> Requirement
Copy out each line featuring the string "becomes" from the entries beneath.

> Dataset content
/-- What the status path leaves unchanged (R220, R224 to R226): every flag but C, Z and N, MPC, MCR, both
banks, devices, log and mark; BR but under carry selector 01; each of A, CC, AR, CR and DR but under a
write-back code that names it. -/
def Obligations.StatusPathFrame : Prop :=
  ∀ (st : StatusFields) (s t : State), exec (.mcFlagsWb st) s = .next t →
    t = { s with
      a := if st.wb = .a ∨ st.wb = .all then t.a else s.a
      cc := if st.wb = .cc then t.cc else s.cc
      ar := if st.wb = .ar ∨ st.wb = .all then t.ar else s.ar
      cr := if st.wb = .cr ∨ st.wb = .all then t.cr else s.cr
      dr := if st.wb = .dr ∨ st.wb = .all then t.dr else s.dr
      br := if st.carry = .fromBuffer then t.br else s.br
      sr := t.sr
      outcome := some .success } ∧
    (∀ f, f ≠ .carry → f ≠ .zero → f ≠ .negative → t.flag f = s.flag f) ∧
    (st.carry = .keep → st.zn = .none → t.sr = s.sr)

/-- Reset-all-device-ready-flags (R228): every ready flag becomes false; data, SR and all else are
unchanged. -/
def Obligations.ResetReadyClearsEveryDevice : Prop :=
  ∀ (st : StatusFields) (s : State), ∃ t, exec (.mcIoRdy false false st) s = .next t ∧
    (∀ d, t.device d = { s.device d with ready := false }) ∧
    t = { s with devices := t.devices, outcome := some .success }

/-- Disable- and enable-interrupts (R229): SR bit 4 becomes 0 or 1, and 1 with both set; no other state
changes. -/
def Obligations.InterruptFlagsWriteBit4 : Prop :=
  ∀ (st : StatusFields) (s : State),
    (∃ t, exec (.mcIoDi false st) s = .next t ∧
      (∀ f, t.flag f = if f = .interruptsAllowed then false else s.flag f) ∧
      t = { s with sr := t.sr, outcome := some .success }) ∧
    (∃ t, exec (.mcIoDi true st) s = .next t ∧
      (∀ f, t.flag f = if f = .interruptsAllowed then true else s.flag f) ∧
      t = { s with sr := t.sr, outcome := some .success }) ∧
    (∃ t, exec (.mcIoEi st) s = .next t ∧
      (∀ f, t.flag f = if f = .interruptsAllowed then true else s.flag f) ∧
      t = { s with sr := t.sr, outcome := some .success })

/-- Several I/O flags in one word (R227, D8): connect, reset-all-ready, disable, enable, in this order;
the carry, Z/N and write-back fields are skipped: what the flags do, connect among them, is the same
whatever the status fields `st` and `st'` hold. -/
def Obligations.SeveralIoFlagsActInOrder : Prop :=
  (∀ (rdy di ei : Bool) (st st' : StatusFields) (s : State),
    ∃ u t, exec (.mcIoConn false false false st') s = .next u ∧
      exec (.mcIoConn rdy di ei st) s = .next t ∧
      (∀ d, t.device d = if rdy then { u.device d with ready := false } else u.device d) ∧
      (∀ f, t.flag f = if f = .interruptsAllowed then (u.flag f && !di) || ei else u.flag f) ∧
      t = { u with devices := t.devices, sr := t.sr }) ∧
  (∀ (di ei : Bool) (st : StatusFields) (s : State),
    ∃ t, exec (.mcIoRdy di ei st) s = .next t ∧
      (∀ d, t.device d = { s.device d with ready := false }) ∧
      (∀ f, t.flag f = if f = .interruptsAllowed then (s.flag f && !di) || ei else s.flag f) ∧
      t = { s with devices := t.devices, sr := t.sr, outcome := some .success })

/-- A connect request with DR different from CR is logged and ignored: only the log changes (R230). -/
def Obligations.IgnoredConnectOnlyLogs : Prop :=
  ∀ (st : StatusFields) (s : State), s.dr ≠ s.cr →
    ∃ t, exec (.mcIoConn false false false st) s = .next t ∧
      t = { s with log := t.log, outcome := some .success } ∧
      t.log = (s.log ++ [LogEntry.ignoredConnect s.dr s.cr]).drop (s.log.length + 1 - Config.logCapacity)

/-- Connect, write case (R281, R285): the low byte of A goes to the device's data; its ready flag, A and
every SR bit but 12 are unchanged, and bit 12 is cleared. -/
def Obligations.ConnectWritesDeviceData : Prop :=
  ∀ (st : StatusFields) (s : State), s.dr = s.cr → ioSelector s = 3 →
    ∃ t, exec (.mcIoConn false false false st) s = .next t ∧
      (∀ d, t.device d =
        if d = ioTarget s then { s.device d with data := BitVec.ofNat 8 s.a.toNat } else s.device d) ∧
      (∀ f, t.flag f = if f = .ioActive then false else s.flag f) ∧
      t = { s with devices := t.devices, sr := t.sr, outcome := some .success }

/-- Connect, read case (R282, R285): the device's data goes to the low byte of A, the high byte
unaffected; device and every SR bit but 12 are unchanged, and bit 12 is cleared. -/
def Obligations.ConnectReadsDeviceData : Prop :=
  ∀ (st : StatusFields) (s : State), s.dr = s.cr → ioSelector s = 2 →
    ∃ t, exec (.mcIoConn false false false st) s = .next t ∧
      t.a.toNat = s.a.toNat / 256 * 256 + (s.device (ioTarget s)).data.toNat ∧
      (∀ f, t.flag f = if f = .ioActive then false else s.flag f) ∧
      t = { s with a := t.a, sr := t.sr, outcome := some .success }

/-- Connect, test case (R284, R285): SR bit 6 becomes the device's ready flag, and CC is advanced modulo
2048 if it is set; the ready flag is unchanged, and bit 12 is cleared. -/
def Obligations.ConnectTestsDeviceReady : Prop :=
  ∀ (st : StatusFields) (s : State), s.dr = s.cr → ioSelector s = 1 →
    ∃ t, exec (.mcIoConn false false false st) s = .next t ∧
      t.cc.toNat = (if (s.device (ioTarget s)).ready then (s.cc.toNat + 1) % 2048 else s.cc.toNat) ∧
      (∀ f, t.flag f =
        if f = .ioActive then false
        else if f = .deviceReady then (s.device (ioTarget s)).ready else s.flag f) ∧
      t = { s with cc := t.cc, sr := t.sr, outcome := some .success }

/-- Connect, clear case (R283, R285): the device's ready flag is cleared; its data and every SR bit but 12
are unchanged, and bit 12 is cleared. -/
def Obligations.ConnectClearsDeviceReady : Prop :=
  ∀ (st : StatusFields) (s : State), s.dr = s.cr → ioSelector s = 0 →
    ∃ t, exec (.mcIoConn false false false st) s = .next t ∧
      (∀ d, t.device d =
        if d = ioTarget s then { s.device d with ready := false } else s.device d) ∧
      (∀ f, t.flag f = if f = .ioActive then false else s.flag f) ∧
      t = { s with devices := t.devices, sr := t.sr, outcome := some .success }

/-! ## CTRL -/

/-- The conditional branch (R250, R251, R255): if the tested bit of SR, DR, CR or A equals CMP, MPC becomes
the target and Jumped is returned, else Success; nothing else changes. -/
def Obligations.ControlJumpsOnTestedBit : Prop :=
  ∀ (cmp : Bool) (reg : CtrlReg) (bit : BitVec 4) (target : MicroAddr) (s : State),
    exec (.mcCtrl cmp reg bit target) s = .next
      (if (controlValue reg s).testBit bit.toNat = cmp then
        { s with mpc := target, outcome := some .jumped }
      else { s with outcome := some .success })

> Expected answer
/-- Reset-all-device-ready-flags (R228): every ready flag becomes false; data, SR and all else are
/-- Disable- and enable-interrupts (R229): SR bit 4 becomes 0 or 1, and 1 with both set; no other state
/-- Connect, test case (R284, R285): SR bit 6 becomes the device's ready flag, and CC is advanced modulo
/-- The conditional branch (R250, R251, R255): if the tested bit of SR, DR, CR or A equals CMP, MPC becomes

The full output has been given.